-- ASSIGNMENT --
Go to the line in the data below that contains "rw [pack, Memory.read_write". Write it out exactly, along with every later line through the last, and nothing else.

-- EXCERPTED RECORDS --

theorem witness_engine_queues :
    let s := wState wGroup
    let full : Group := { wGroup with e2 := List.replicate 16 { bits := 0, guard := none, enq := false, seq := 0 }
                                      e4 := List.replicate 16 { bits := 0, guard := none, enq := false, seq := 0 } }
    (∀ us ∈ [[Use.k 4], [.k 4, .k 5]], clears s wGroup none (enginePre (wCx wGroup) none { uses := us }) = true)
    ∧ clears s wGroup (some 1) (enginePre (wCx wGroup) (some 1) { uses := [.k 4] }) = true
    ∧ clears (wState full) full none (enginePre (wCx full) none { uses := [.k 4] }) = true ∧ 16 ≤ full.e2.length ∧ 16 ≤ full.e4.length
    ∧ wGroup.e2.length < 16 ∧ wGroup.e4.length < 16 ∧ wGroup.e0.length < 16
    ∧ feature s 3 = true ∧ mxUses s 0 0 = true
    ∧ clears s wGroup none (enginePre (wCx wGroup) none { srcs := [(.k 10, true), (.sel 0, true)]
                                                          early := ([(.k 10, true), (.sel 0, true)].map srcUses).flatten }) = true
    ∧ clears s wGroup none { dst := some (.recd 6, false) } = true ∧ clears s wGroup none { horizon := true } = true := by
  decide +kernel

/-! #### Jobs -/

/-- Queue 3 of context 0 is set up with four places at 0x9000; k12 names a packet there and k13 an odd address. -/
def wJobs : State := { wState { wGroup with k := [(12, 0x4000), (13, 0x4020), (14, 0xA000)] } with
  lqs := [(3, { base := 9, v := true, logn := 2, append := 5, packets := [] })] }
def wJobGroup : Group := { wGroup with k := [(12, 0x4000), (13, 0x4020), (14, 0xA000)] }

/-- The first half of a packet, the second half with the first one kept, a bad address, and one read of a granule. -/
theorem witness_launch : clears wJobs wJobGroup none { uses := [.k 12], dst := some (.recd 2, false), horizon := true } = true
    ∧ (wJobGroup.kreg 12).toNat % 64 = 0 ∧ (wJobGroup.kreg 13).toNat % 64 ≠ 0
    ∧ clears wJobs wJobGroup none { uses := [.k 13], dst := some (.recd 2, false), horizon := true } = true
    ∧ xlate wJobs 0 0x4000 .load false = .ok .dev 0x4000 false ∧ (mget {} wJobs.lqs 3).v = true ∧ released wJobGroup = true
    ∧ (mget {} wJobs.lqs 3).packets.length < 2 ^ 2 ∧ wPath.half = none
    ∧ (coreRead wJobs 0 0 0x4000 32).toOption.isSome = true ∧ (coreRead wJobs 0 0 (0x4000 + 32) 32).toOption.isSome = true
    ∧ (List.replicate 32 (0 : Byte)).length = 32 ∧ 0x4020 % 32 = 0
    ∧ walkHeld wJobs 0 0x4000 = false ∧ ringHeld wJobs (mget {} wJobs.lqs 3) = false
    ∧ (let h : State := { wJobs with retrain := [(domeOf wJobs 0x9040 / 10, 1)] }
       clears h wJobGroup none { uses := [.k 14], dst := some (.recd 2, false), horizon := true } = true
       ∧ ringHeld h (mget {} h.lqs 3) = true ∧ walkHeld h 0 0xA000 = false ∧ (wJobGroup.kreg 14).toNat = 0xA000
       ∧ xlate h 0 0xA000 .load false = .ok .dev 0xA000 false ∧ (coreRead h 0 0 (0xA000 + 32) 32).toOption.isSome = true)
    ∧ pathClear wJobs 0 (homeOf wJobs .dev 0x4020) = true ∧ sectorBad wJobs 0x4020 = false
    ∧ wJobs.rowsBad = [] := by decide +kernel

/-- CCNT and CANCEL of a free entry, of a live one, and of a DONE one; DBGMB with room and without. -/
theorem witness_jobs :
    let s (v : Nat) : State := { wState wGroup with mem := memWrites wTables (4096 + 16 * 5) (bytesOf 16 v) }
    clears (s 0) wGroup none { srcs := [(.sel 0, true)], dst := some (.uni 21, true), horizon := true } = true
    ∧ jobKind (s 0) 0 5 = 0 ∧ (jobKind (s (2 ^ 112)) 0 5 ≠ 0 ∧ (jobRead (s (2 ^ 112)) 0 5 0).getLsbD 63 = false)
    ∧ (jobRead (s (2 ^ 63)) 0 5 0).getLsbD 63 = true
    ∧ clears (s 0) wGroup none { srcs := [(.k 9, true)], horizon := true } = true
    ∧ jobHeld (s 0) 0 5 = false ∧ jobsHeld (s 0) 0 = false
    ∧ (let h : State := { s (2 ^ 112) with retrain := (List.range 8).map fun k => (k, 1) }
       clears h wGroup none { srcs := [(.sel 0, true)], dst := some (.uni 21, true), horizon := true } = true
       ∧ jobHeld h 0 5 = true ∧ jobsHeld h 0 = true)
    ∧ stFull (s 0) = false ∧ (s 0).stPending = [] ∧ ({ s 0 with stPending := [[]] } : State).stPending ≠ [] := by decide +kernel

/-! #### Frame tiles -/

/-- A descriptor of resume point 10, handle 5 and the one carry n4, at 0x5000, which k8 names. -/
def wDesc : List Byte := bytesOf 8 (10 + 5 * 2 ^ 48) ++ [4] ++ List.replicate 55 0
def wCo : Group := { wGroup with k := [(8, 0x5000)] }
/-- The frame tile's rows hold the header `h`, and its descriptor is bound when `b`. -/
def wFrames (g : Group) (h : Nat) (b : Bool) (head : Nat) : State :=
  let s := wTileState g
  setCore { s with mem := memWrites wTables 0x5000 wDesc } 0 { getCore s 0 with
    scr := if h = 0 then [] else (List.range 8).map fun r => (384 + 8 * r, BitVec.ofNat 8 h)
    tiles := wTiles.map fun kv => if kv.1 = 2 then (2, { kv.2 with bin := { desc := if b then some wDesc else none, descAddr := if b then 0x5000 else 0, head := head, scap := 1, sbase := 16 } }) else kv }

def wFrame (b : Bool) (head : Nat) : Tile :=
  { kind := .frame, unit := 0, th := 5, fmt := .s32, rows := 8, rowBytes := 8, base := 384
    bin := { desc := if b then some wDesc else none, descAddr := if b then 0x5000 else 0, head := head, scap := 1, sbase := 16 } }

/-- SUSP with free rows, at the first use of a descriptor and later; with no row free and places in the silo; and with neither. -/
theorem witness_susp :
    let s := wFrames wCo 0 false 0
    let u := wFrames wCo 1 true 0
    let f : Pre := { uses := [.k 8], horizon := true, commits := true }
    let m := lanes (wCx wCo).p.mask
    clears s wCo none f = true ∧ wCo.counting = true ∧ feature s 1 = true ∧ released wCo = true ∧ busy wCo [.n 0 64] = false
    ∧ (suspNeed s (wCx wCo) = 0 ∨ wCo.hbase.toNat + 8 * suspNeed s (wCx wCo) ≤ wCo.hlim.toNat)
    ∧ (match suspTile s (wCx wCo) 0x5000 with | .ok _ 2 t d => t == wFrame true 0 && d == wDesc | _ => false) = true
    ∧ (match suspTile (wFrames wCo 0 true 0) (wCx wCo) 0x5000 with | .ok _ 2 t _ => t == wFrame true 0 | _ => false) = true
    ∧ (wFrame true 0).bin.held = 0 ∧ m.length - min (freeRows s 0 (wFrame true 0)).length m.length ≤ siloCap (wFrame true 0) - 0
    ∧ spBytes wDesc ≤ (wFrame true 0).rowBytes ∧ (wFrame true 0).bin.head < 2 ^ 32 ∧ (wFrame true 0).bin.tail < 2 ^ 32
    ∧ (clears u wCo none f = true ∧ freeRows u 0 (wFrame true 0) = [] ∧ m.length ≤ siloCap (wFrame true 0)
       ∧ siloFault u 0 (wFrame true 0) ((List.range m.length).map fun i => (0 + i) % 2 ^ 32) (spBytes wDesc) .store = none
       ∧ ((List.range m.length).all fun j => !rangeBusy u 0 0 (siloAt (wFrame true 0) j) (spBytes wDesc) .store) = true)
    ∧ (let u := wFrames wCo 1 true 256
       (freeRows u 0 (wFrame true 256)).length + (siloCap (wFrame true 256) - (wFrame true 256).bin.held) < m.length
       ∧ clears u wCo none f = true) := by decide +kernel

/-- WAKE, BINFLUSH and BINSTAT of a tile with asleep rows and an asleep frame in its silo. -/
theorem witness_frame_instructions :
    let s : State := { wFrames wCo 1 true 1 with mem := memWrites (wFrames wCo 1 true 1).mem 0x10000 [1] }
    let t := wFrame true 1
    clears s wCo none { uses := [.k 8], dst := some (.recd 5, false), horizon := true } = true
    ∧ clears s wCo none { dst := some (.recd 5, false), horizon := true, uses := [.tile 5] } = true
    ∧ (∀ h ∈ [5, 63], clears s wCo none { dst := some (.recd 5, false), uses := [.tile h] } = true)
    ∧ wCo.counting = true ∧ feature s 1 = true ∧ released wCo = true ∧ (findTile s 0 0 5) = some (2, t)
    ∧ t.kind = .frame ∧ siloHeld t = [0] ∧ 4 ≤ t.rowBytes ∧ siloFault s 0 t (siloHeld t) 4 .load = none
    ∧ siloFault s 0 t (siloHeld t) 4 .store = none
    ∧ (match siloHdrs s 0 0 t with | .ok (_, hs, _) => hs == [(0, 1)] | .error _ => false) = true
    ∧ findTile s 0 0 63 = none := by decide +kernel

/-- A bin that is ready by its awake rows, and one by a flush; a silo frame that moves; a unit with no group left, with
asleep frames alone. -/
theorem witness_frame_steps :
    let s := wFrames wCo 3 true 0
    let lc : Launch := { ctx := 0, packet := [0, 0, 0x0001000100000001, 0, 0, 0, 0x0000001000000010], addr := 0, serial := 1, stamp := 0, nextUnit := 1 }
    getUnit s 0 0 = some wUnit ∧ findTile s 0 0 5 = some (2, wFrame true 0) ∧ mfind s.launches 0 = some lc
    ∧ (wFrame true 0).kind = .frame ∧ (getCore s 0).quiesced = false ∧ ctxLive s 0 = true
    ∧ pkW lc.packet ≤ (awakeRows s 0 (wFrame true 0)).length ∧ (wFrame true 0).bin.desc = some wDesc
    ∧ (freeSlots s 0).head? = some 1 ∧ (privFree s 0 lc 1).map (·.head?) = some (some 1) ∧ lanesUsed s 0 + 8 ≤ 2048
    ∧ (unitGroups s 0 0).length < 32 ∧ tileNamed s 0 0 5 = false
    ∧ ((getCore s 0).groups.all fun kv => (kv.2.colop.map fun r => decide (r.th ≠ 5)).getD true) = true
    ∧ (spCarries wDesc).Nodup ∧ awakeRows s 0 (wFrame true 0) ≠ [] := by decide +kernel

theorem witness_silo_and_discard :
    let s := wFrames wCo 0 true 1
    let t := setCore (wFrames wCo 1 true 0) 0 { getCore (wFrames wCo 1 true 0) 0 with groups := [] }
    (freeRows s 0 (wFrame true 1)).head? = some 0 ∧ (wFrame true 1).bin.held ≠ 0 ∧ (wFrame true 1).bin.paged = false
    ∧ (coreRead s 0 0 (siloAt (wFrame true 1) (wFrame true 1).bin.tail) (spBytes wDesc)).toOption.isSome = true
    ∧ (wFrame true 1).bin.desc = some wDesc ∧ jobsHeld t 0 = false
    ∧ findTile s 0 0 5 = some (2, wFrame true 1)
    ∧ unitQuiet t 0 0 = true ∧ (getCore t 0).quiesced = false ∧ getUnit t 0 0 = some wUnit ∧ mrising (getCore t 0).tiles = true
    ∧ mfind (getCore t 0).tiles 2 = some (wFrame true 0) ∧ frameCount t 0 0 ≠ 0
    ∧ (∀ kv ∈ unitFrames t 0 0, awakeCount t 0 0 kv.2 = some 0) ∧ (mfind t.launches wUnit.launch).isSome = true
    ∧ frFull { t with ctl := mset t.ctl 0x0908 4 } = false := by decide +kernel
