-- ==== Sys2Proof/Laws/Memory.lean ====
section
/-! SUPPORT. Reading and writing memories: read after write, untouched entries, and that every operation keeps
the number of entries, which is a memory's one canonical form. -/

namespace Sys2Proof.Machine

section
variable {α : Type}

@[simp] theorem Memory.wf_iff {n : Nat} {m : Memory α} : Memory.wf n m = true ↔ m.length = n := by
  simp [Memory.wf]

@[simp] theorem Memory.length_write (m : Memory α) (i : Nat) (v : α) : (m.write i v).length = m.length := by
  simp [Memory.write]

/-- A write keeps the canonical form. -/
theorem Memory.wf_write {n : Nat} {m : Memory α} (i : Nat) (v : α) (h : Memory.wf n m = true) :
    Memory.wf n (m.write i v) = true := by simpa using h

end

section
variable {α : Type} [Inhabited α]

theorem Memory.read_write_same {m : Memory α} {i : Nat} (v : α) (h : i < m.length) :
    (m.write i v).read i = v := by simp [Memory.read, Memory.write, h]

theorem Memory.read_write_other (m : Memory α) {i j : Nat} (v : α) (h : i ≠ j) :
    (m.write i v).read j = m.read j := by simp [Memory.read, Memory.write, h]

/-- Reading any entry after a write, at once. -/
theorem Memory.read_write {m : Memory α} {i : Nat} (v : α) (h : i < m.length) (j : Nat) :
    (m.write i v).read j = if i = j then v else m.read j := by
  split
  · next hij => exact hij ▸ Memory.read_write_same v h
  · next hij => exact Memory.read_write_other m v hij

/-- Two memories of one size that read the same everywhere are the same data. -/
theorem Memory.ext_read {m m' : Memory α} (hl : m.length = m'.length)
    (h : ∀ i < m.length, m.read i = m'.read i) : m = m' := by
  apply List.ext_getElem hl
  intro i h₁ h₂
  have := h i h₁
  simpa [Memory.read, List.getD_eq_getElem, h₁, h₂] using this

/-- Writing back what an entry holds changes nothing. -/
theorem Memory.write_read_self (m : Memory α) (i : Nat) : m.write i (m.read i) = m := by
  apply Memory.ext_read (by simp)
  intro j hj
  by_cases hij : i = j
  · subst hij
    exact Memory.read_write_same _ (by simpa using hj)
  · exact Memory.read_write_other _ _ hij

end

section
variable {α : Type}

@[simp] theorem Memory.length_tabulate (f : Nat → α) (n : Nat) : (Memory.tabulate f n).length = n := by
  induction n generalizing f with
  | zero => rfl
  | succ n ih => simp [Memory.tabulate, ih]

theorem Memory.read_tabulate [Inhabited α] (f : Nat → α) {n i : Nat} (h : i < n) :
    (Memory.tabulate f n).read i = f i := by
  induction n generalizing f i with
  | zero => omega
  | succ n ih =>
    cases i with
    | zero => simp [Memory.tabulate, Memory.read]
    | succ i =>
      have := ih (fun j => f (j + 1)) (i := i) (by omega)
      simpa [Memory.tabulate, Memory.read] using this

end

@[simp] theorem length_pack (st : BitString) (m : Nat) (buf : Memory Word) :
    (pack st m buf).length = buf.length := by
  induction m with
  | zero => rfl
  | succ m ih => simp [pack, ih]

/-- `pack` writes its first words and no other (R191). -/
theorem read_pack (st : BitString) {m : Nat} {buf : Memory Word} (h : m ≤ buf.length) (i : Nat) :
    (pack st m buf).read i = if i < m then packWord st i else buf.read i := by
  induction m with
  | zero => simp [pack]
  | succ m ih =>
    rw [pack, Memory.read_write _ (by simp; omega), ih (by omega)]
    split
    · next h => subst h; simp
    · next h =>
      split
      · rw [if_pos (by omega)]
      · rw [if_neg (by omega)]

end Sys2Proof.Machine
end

-- ANSWER AREA --
    rw [pack, Memory.read_write _ (by simp; omega), ih (by omega)]
    split
    · next h => subst h; simp
    · next h =>
      split
      · rw [if_pos (by omega)]
      · rw [if_neg (by omega)]

end Sys2Proof.Machine
end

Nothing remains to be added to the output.